╭─ THE RECORDS

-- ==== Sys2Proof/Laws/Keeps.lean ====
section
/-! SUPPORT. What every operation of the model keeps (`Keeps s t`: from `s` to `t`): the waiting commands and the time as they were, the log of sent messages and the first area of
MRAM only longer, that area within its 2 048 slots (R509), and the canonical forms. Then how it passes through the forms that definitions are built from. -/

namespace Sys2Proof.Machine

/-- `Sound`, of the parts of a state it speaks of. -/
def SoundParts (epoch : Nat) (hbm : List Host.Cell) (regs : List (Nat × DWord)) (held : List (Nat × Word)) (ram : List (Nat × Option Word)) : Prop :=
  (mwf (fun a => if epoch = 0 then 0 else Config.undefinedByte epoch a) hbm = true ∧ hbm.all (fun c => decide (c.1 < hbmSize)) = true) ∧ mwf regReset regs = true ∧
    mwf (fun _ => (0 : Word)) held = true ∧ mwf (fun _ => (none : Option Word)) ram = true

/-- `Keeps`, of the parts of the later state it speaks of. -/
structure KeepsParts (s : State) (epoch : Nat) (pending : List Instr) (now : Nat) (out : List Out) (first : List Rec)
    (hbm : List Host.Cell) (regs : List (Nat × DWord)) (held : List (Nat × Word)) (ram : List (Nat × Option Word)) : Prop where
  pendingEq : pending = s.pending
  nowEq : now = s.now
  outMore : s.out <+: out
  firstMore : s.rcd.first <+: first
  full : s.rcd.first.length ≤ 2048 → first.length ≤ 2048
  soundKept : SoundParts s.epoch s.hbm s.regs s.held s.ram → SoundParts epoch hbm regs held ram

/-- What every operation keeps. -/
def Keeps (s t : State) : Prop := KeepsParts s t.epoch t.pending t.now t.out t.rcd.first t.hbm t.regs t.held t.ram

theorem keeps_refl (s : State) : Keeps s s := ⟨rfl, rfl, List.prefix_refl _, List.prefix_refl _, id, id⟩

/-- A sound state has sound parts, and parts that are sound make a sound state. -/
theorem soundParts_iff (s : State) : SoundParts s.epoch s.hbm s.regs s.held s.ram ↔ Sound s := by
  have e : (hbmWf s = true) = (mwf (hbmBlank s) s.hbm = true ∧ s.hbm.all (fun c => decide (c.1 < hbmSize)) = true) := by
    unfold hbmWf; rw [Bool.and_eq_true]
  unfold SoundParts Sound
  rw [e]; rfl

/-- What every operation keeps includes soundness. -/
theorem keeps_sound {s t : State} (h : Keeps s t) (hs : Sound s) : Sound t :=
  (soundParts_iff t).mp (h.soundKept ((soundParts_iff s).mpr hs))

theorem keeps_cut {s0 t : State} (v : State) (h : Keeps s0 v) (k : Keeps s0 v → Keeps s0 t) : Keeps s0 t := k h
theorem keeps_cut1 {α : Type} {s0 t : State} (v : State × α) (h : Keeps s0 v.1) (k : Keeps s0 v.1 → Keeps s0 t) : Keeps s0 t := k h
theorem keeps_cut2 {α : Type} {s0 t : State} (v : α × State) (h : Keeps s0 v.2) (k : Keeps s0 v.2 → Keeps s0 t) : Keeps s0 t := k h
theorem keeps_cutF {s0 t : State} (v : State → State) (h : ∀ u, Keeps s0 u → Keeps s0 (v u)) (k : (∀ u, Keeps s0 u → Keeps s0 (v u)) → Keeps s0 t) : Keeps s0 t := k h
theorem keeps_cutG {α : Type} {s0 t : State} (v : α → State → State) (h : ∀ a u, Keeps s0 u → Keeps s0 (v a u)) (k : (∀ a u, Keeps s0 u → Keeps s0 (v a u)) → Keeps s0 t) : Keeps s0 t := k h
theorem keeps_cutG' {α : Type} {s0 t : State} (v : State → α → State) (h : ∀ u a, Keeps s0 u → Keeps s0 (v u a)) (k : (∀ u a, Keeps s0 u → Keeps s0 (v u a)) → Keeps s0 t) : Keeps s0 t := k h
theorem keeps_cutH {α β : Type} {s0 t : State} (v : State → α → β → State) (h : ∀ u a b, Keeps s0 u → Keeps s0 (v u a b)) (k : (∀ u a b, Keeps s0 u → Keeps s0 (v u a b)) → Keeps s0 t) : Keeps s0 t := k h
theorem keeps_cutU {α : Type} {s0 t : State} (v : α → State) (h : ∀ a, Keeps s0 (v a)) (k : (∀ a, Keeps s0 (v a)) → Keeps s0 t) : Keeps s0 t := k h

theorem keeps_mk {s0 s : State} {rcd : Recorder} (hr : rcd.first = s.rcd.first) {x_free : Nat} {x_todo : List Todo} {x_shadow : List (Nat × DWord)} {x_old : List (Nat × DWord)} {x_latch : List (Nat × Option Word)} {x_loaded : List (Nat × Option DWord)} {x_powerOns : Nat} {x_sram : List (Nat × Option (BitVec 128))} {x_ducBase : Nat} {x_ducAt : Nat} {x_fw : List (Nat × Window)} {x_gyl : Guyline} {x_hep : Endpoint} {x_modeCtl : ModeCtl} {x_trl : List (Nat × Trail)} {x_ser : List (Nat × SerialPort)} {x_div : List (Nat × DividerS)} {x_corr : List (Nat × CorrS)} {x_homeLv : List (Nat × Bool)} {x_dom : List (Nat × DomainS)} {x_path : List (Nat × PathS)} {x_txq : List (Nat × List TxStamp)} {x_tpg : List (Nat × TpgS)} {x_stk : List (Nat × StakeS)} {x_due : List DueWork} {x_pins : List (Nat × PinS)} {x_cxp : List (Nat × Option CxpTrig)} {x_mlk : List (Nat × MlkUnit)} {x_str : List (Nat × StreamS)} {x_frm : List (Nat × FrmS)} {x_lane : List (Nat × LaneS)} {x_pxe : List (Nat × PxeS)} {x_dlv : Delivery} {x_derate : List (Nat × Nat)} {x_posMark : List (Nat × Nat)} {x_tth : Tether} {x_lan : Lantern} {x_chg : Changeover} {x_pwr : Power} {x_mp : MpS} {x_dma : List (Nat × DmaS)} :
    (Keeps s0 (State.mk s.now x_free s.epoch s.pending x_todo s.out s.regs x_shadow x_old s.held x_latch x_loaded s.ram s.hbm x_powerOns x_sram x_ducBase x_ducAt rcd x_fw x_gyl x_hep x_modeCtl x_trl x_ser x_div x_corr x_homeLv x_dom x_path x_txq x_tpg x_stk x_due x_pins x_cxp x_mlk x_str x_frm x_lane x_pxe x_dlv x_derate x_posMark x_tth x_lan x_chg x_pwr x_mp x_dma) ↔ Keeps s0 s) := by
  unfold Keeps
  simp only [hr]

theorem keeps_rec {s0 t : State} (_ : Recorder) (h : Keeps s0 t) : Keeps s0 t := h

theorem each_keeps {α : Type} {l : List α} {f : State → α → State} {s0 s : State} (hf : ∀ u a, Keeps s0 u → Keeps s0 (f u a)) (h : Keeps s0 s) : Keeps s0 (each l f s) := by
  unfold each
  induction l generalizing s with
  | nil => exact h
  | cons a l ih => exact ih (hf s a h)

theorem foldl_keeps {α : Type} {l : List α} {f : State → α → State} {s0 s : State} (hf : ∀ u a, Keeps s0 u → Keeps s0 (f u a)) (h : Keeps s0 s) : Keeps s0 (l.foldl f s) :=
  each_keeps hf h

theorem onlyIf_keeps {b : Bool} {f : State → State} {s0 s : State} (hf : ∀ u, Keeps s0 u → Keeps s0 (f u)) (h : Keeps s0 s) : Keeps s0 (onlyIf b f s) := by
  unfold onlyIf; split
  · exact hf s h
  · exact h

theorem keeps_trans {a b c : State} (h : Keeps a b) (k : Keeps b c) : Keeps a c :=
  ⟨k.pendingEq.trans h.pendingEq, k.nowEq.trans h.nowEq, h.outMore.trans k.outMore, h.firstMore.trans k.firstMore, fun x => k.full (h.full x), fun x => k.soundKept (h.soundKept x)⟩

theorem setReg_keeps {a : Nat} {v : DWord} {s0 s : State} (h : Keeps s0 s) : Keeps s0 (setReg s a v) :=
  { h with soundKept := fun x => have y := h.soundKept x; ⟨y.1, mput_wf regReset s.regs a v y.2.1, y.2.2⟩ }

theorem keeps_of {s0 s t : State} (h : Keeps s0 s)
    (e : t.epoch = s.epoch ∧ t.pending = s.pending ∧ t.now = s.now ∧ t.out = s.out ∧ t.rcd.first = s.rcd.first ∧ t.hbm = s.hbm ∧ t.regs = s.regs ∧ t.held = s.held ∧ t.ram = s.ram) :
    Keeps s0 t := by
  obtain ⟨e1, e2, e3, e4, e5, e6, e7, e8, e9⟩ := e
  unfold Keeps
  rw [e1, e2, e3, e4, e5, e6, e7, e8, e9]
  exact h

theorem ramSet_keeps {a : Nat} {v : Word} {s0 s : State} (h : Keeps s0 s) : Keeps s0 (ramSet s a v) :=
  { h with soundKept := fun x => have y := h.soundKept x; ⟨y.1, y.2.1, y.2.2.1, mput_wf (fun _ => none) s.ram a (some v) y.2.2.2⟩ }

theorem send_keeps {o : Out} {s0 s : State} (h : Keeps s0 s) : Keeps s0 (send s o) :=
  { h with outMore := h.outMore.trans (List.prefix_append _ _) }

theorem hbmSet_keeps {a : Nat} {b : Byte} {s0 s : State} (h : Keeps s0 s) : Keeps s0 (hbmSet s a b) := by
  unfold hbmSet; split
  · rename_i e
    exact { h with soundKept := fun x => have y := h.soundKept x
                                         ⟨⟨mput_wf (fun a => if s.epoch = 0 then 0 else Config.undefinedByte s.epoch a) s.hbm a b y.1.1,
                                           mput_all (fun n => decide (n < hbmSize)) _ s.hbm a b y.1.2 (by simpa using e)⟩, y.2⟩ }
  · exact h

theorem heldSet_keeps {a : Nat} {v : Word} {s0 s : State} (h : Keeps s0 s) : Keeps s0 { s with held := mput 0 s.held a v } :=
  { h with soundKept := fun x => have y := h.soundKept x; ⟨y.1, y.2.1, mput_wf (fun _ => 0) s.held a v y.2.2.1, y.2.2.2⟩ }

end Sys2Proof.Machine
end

╰─

*YOUR OBJECTIVE:*
In the entries above, find each line that includes the string "Host" and copy it.

*EXERCISE RESULT:*
def SoundParts (epoch : Nat) (hbm : List Host.Cell) (regs : List (Nat × DWord)) (held : List (Nat × Word)) (ram : List (Nat × Option Word)) : Prop :=
    (hbm : List Host.Cell) (regs : List (Nat × DWord)) (held : List (Nat × Word)) (ram : List (Nat × Option Word)) : Prop where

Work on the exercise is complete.